Now in the retelling of these stories, it is good for laughs. My mom feels silly for falling for these scams every time. But we are lucky that she hasn't been conned to the point of actually wiring money to these scammers or giving out sensitive information. In recounting these stories to numerous friends, I have found out that not everyone is so lucky. Perfectly smart, with-it elderly parents have fallen for it and given money to these scammers. It apparently can happen to the best of us.

The trick these scammers use is getting you emotionally heightened so that you are not thinking straight. That is the point of opportunity for these swindlers and they have studied human behavior for nefarious purposes.

The FBI estimates older Americans lose more than $3 billion a year to elder fraud, and that's only what gets reported, which is a fraction of what actually happens. The shame keeps the rest of us quiet. What I've come to understand, from years of managing this kind of vigilance is that by the time you know a scam has happened, half the damage is already done, and sometimes more than half. The families who fare best are the ones who were already paying attention.

It's not confusion, it's circumstance

The reason older adults are targeted has more to do with circumstance. They're more likely to be home to answer the phone, more likely to have accumulated savings over a lifetime, and more likely to have grown up in an era when a call from a government official or a family member in distress was something you took seriously rather than screened. Isolation makes all of it worse in ways that are hard to overstate. A parent who lives alone, whose circle has contracted, whose children are hours away or buried in their own lives, isn't more vulnerable because of something wrong with them, but because of these conditions that have accumulated over years.

Cognitive decline adds another layer of course. Someone in the early stages of dementia can seem fine and have full situational awareness, can carry on a perfectly coherent conversation. But in this state, they are missing the judgment that would otherwise catch the inconsistency in a caller's story, the pressure that doesn't quite make sense, the urgency that should be a red flag but lands instead as a reason to act fast. The scammer doesn't need to fool them entirely to be successful. They know that they just need to get there before the family does, before anyone has had a chance to say wait, let me call you back.

The scripts they're using on your parents right now

The grandparent scam is a common one as my mother can attest. It's so effective because it targets that instinct to protect a loved one in trouble. A caller pretends to be a grandchild, or a lawyer or police officer calling on their behalf, in urgent need of money for bail or medical bills or an accident that just happened. The ask is always immediate and always secret. Don't tell mom and dad! Urgency and secrecy are the two levers the scam depends on.

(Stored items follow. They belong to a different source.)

-- ==== Sys2Proof/Machine/Operands.lean ====
section
/-! DEFINITION. The operand forms: the write of a loaded value (42_load.md R150), the fetch of two sources and the type
dispatch of the three-register operations (43_arith.md R170), and the arithmetic of each kind (R176 to R182). -/

namespace Sys2Proof.Machine

open Sys2Proof

/-- `K(r)` for an integer kind: the value of kind `K` with payload `r` (00_scope.md R16). -/
def IntKind.mk (k : IntKind) (r : Int) : Value :=
  match k with
  | .u8 => .u8 (BitVec.ofInt 8 r)
  | .i8 => .i8 (BitVec.ofInt 8 r)
  | .u16 => .u16 (BitVec.ofInt 16 r)
  | .i16 => .i16 (BitVec.ofInt 16 r)
  | .u32 => .u32 (BitVec.ofInt 32 r)
  | .i32 => .i32 (BitVec.ofInt 32 r)
  | .u64 => .u64 (BitVec.ofInt 64 r)
  | .i64 => .i64 (BitVec.ofInt 64 r)

/-- The integer kind and payload `val(v)` of an integer value (00_scope.md R16). -/
def Value.asInt : Value → Option (IntKind × Int)
  | .none => Option.none
  | .u8 n => some (.u8, n.toNat)
  | .i8 n => some (.i8, n.toInt)
  | .u16 n => some (.u16, n.toNat)
  | .i16 n => some (.i16, n.toInt)
  | .u32 n => some (.u32, n.toNat)
  | .i32 n => some (.i32, n.toInt)
  | .u64 n => some (.u64, n.toNat)
  | .i64 n => some (.i64, n.toInt)
  | .f32 _ => Option.none
  | .f64 _ => Option.none

/-- `tdiv(a, b)`, the quotient rounded toward zero (00_scope.md R19). -/
def tdiv (a b : Int) : Int := (a * b).sign * ((a.natAbs / b.natAbs : Nat) : Int)

/-- The exact result of an integer operation (43_arith.md R176). -/
def exactInt (op : ArithOp) (a b : Int) : Int :=
  match op with
  | .add => a + b
  | .sub => a - b
  | .mul => a * b
  | .div => tdiv a b

/-- What an operation on two values gives: a kind mismatch (43_arith.md R170), a fatal fault, or a value together with
the number of NaN draws it took. -/
inductive ArithResult
  | mismatch
  | fault (c : StopCause)
  | value (v : Value) (draws : Nat)
deriving DecidableEq, Repr

/-- An integer operation in kind `K`: a zero divisor before the range check (43_arith.md R172 to R179). -/
def intResult (op : ArithOp) (k : IntKind) (a b : Int) : ArithResult :=
  if op = .div ∧ b = 0 then .fault .divideByZero
  else if k.inRange (exactInt op a b) then .value (k.mk (exactInt op a b)) 0
  else .fault .overflow

/-- A binary32 operation (43_arith.md R180), a NaN result taking draw number `k` (R182). -/
def floatResult32 (op : ArithOp) (k : Nat) (x y : BitVec 32) : ArithResult :=
  match floatOp32 op x y with
  | some b => .value (.f32 b) 0
  | Option.none => .value (.f32 (nanOf32 (Config.nanDraw32 k op x y))) 1

/-- A binary64 operation, as `floatResult32`. -/
def floatResult64 (op : ArithOp) (k : Nat) (x y : BitVec 64) : ArithResult :=
  match floatOp64 op x y with
  | some b => .value (.f64 b) 0
  | Option.none => .value (.f64 (nanOf64 (Config.nanDraw64 k op x y))) 1

/-- The type dispatch over the ten non-None kinds (43_arith.md R170 to R175): the result has the operands' kind, and
every other pairing is a mismatch. `k` is the number of the next NaN draw. -/
def arith (op : ArithOp) (k : Nat) (va vb : Value) : ArithResult :=
  match va, vb with
  | .u8 a, .u8 b => intResult op .u8 a.toNat b.toNat
  | .i8 a, .i8 b => intResult op .i8 a.toInt b.toInt
  | .u16 a, .u16 b => intResult op .u16 a.toNat b.toNat
  | .i16 a, .i16 b => intResult op .i16 a.toInt b.toInt
  | .u32 a, .u32 b => intResult op .u32 a.toNat b.toNat
  | .i32 a, .i32 b => intResult op .i32 a.toInt b.toInt
  | .u64 a, .u64 b => intResult op .u64 a.toNat b.toNat
  | .i64 a, .i64 b => intResult op .i64 a.toInt b.toInt
  | .f32 x, .f32 y => floatResult32 op k x y
  | .f64 x, .f64 y => floatResult64 op k x y
  | _, _ => .mismatch

/-- The last action of a LOAD or an arithmetic instruction at opcode offset `off`: the destination write, then
completion; an index of 32 or more faults (10_state.md R28, 40_cycle_and_host.md R107, R109). -/
def writeResult (rd : Byte) (v : Value) (draws off : Nat) (t : State) : State :=
  match writeReg rd.toNat v t with
  | Option.none => raiseFault .indexOutOfRange off t
  | some u => complete (takeDraws draws u)

/-- LOAD of a value by an instruction of `n` bytes (42_load.md R150). -/
def runLoad (rd : Byte) (v : Value) (n : Nat) (s : State) : State := writeResult rd v 0 s.pc (advance n s)

/-- A three-register operation (43_arith.md R170, R172 to R175), in the order of 60_exceptions.md R227: first source
index, second source index, kinds, zero divisor, range, destination index. `mismatch` says what a kind mismatch does
at the opcode offset. -/
def runR3 (op : ArithOp) (mismatch : Nat → State → State) (ra rb rd : Byte) (s : State) : State :=
  let t := advance 4 s
  match readReg ra.toNat t, readReg rb.toNat t with
  | some va, some vb =>
    match arith op t.nanDraws va vb with
    | .mismatch => mismatch s.pc t
    | .fault c => raiseFault c s.pc t
    | .value v draws => writeResult rd v draws s.pc t
  | _, _ => raiseFault .indexOutOfRange s.pc t

end Sys2Proof.Machine
end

The government official scam runs on similar dynamics. The caller says they're calling from a government agency like the Social Security Administration, the IRS, or Medicare. They say there is a problem with your benefits, or there is a warrant for your arrest for some unpaid tax bill, or that there's a fee that needs to be paid immediately. Now, you might be well aware that government agencies do not call you to demand payment or request gift cards or ask you to make a wire transfer. But it's hard to remember at the moment when they catch you off guard and get you scared or alarmed. The first line of defense is to tell your loved one this, in clear and plain language, over and over again. My mom would straight up forget and get fooled again, not because she has dementia but because the scammers are so well-practiced at causing alarm. "They're so good at fooling me!" she would say. "Yes of course they are because this is their job to scam people," I would say back.

Tech support scams tend to arrive as a pop-up on a computer screen announcing a virus, with a phone number to call, and the person who answers is helpful and authoritative and will ask for remote access to fix the problem, which is of course the problem. Once they have remote access to your computer they have access to everything.

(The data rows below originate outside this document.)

/-- Settles O41: the value written has the kind `arith_kind` says, and the write is to the destination alone. -/
theorem arithmeticKeepsTheSourcesKind : Obligations.ArithmeticKeepsTheSourcesKind := by
  intro op ra rb rd s t va vb ha hb h hrun
  obtain ⟨va', vb', v, d, ha', hb', hv, hrd, rfl⟩ := exec_instr_running h hrun
  obtain rfl := Option.some.inj (ha'.symm.trans ha)
  obtain rfl := Option.some.inj (hb'.symm.trans hb)
  obtain ⟨hkind, hne, hvk⟩ := arith_kind hv
  exact ⟨hkind, hne, ⟨v, readReg_setReg_same rd.toNat hrd v s, hvk⟩,
    fun i hi => readReg_setReg_other rd.toNat i hrd hi v s⟩

/-! ### Integer kinds -/

@[simp] theorem inRange_iff (k : IntKind) (r : Int) : k.inRange r = true ↔ k.lo ≤ r ∧ r ≤ k.hi := decide_eq_true_iff

/-- The range of an unsigned kind starts at 0. -/
theorem lo_of_unsigned {k : IntKind} (h : k.signed = false) : k.lo = 0 := by
  rw [IntKind.lo, h]
  rfl

/-- The range of a signed kind goes one further down than up. -/
theorem lo_of_signed {k : IntKind} (h : k.signed = true) : k.lo = -(k.hi + 1) := by
  simp [IntKind.lo, IntKind.hi, h]

theorem hi_nonneg (k : IntKind) : 0 ≤ k.hi := by cases k <;> decide

/-- An unsigned word holds an integer from 0 up to its greatest. -/
theorem toNat_range {w : Nat} (n : BitVec w) : 0 ≤ (n.toNat : Int) ∧ (n.toNat : Int) ≤ (2 ^ w : Nat) - 1 := by
  have := n.isLt
  omega

/-- A signed word holds an integer of its two's complement range. -/
theorem toInt_range {w : Nat} (n : BitVec w) :
    -(2 ^ (w - 1) : Nat) ≤ n.toInt ∧ n.toInt ≤ (2 ^ (w - 1) : Nat) - 1 := by
  have hlo := n.le_toInt
  have hhi := n.toInt_lt
  push_cast
  omega

/-- The payload of an integer value lies in its kind's range. -/
theorem range_of_asInt {v : Value} {k : IntKind} {a : Int} (h : v.asInt = some (k, a)) : k.lo ≤ a ∧ a ≤ k.hi := by
  cases v <;> cases h
  case u8 n => exact toNat_range n
  case u16 n => exact toNat_range n
  case u32 n => exact toNat_range n
  case u64 n => exact toNat_range n
  case i8 n => exact toInt_range n
  case i16 n => exact toInt_range n
  case i32 n => exact toInt_range n
  case i64 n => exact toInt_range n

theorem toNat_ofInt_of_range {w : Nat} {r : Int} (hlo : 0 ≤ r) (hhi : r ≤ (2 ^ w : Nat) - 1) :
    ((BitVec.ofInt w r).toNat : Int) = r := by
  rw [BitVec.toNat_ofInt, Int.emod_eq_of_lt hlo (by omega), Int.toNat_of_nonneg hlo]

theorem toInt_ofInt_of_range {w : Nat} (hw : 0 < w) {r : Int} (hlo : -(2 ^ (w - 1) : Nat) ≤ r)
    (hhi : r ≤ (2 ^ (w - 1) : Nat) - 1) : (BitVec.ofInt w r).toInt = r := by
  push_cast at hlo hhi
  exact BitVec.toInt_ofInt_eq_self hw hlo (by omega)

/-- Every integer of a kind's range is the payload of the value the kind makes of it. -/
theorem asInt_mk {k : IntKind} {r : Int} (hlo : k.lo ≤ r) (hhi : r ≤ k.hi) : (k.mk r).asInt = some (k, r) := by
  cases k
  case u8 => exact congrArg (fun x => some (IntKind.u8, x)) (toNat_ofInt_of_range hlo hhi)
  case u16 => exact congrArg (fun x => some (IntKind.u16, x)) (toNat_ofInt_of_range hlo hhi)
  case u32 => exact congrArg (fun x => some (IntKind.u32, x)) (toNat_ofInt_of_range hlo hhi)
  case u64 => exact congrArg (fun x => some (IntKind.u64, x)) (toNat_ofInt_of_range hlo hhi)
  case i8 => exact congrArg (fun x => some (IntKind.i8, x)) (toInt_ofInt_of_range (by decide) hlo hhi)
  case i16 => exact congrArg (fun x => some (IntKind.i16, x)) (toInt_ofInt_of_range (by decide) hlo hhi)
  case i32 => exact congrArg (fun x => some (IntKind.i32, x)) (toInt_ofInt_of_range (by decide) hlo hhi)
  case i64 => exact congrArg (fun x => some (IntKind.i64, x)) (toInt_ofInt_of_range (by decide) hlo hhi)

/-- Settles O32: an unsigned kind holds `toNat` and a signed kind `toInt` of a word of its width. -/
theorem integerKindsHoldTheirRange : Obligations.IntegerKindsHoldTheirRange := by
  refine ⟨fun v k a h => ?_, fun k r hlo hhi => asInt_mk hlo hhi⟩
  obtain ⟨hlo, hhi⟩ := range_of_asInt h
  exact ⟨hlo, hhi, mk_of_asInt h⟩

/-! ### Quotients -/

/-- The model's quotient is the one rounded toward zero. -/
theorem tdiv_eq (a b : Int) : tdiv a b = Int.tdiv a b := by
  rw [← Int.sign_mul_natAbs (Int.tdiv a b), Int.natAbs_tdiv, Int.sign_tdiv, tdiv, Int.sign_mul]
  split
  · rename_i h
    rw [Nat.div_eq_of_lt h]
    simp
  · rfl

/-- A quotient of integers of a range lies in it, but for the least signed integer by -1. -/
theorem tdiv_range {k : IntKind} {a b : Int} (ha : k.lo ≤ a ∧ a ≤ k.hi) (hb : k.lo ≤ b) (hb0 : b ≠ 0)
    (hmin : ¬(k.signed = true ∧ a = k.lo ∧ b = -1)) : k.lo ≤ Int.tdiv a b ∧ Int.tdiv a b ≤ k.hi := by
  have habs : (Int.tdiv a b).natAbs ≤ a.natAbs := Int.natAbs_tdiv_le_natAbs a b
  obtain ⟨hlo, hhi⟩ := ha
  rcases hsig : k.signed with _ | _
  · rw [lo_of_unsigned hsig] at *
    have hq := Int.tdiv_nonneg hlo hb
    omega
  · rw [lo_of_signed hsig] at *
    have hpos := hi_nonneg k
    refine ⟨by omega, ?_⟩
    by_contra hover
    have hamin : a = -(k.hi + 1) := by omega
    have hb1 : b.natAbs < 2 := by
      by_contra hb2
      have hhalf : a.natAbs.div b.natAbs ≤ a.natAbs / 2 := Nat.div_le_div_left (by omega) (by omega)
      rw [← Int.natAbs_tdiv] at hhalf
      omega
    have hb1' : b = 1 := by
      have hbne : b ≠ -1 := fun h => hmin ⟨hsig, hamin, h⟩
      omega
    rw [hb1', Int.tdiv_one] at hover
    omega

/-! ### Integer operations -/

theorem intResult_of_inRange {op : ArithOp} {k : IntKind} {a b : Int} (hz : ¬(op = .div ∧ b = 0))
    (h : k.lo ≤ exactInt op a b ∧ exactInt op a b ≤ k.hi) : intResult op k a b = .value (k.mk (exactInt op a b)) 0 := by
  rw [intResult, if_neg hz, if_pos ((inRange_iff ..).2 h)]

theorem intResult_of_not_inRange {op : ArithOp} {k : IntKind} {a b : Int} (hz : ¬(op = .div ∧ b = 0))
    (h : exactInt op a b < k.lo ∨ k.hi < exactInt op a b) : intResult op k a b = .fault .overflow := by
  have hr : ¬ k.inRange (exactInt op a b) = true := by
    rw [inRange_iff]
    omega
  rw [intResult, if_neg hz, if_neg hr]

theorem intResult_div_zero (k : IntKind) (a : Int) : intResult .div k a 0 = .fault .divideByZero := if_pos ⟨rfl, rfl⟩

section

variable {op : ArithOp} {ra rb rd : Byte} {s : State} {va vb : Value} {k : IntKind} {a b : Int}

/-- An integer operation whose exact result is in range completes and writes it. -/
theorem exec_instr_of_inRange (h : rd.toNat < 32) (hva : readReg ra.toNat s = some va)
    (hvb : readReg rb.toNat s = some vb) (ha : va.asInt = some (k, a)) (hb : vb.asInt = some (k, b)) (hz : ¬(op = .div ∧ b = 0))
    (hr : k.lo ≤ exactInt op a b ∧ exactInt op a b ≤ k.hi) :
    exec (op.instr ra rb rd) s = .next (s.completed 4 rd.toNat h (k.mk (exactInt op a b))) :=
  exec_instr_of_value_of_lt hva hvb ((arith_of_asInt op _ va vb k a b ha hb).trans (intResult_of_inRange hz hr)) h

Romance and friendship scams are more of a long game con and can be even more devastating. By the time money enters the picture the relationship is real, the emotional bond has been carefully built over weeks or months or years. Oftentimes, the victim doesn't experience what happened as a scam. They might even end up defending the perpetrator. Or if they do realize it was a scam, they'll experience the devastation of emotional betrayal.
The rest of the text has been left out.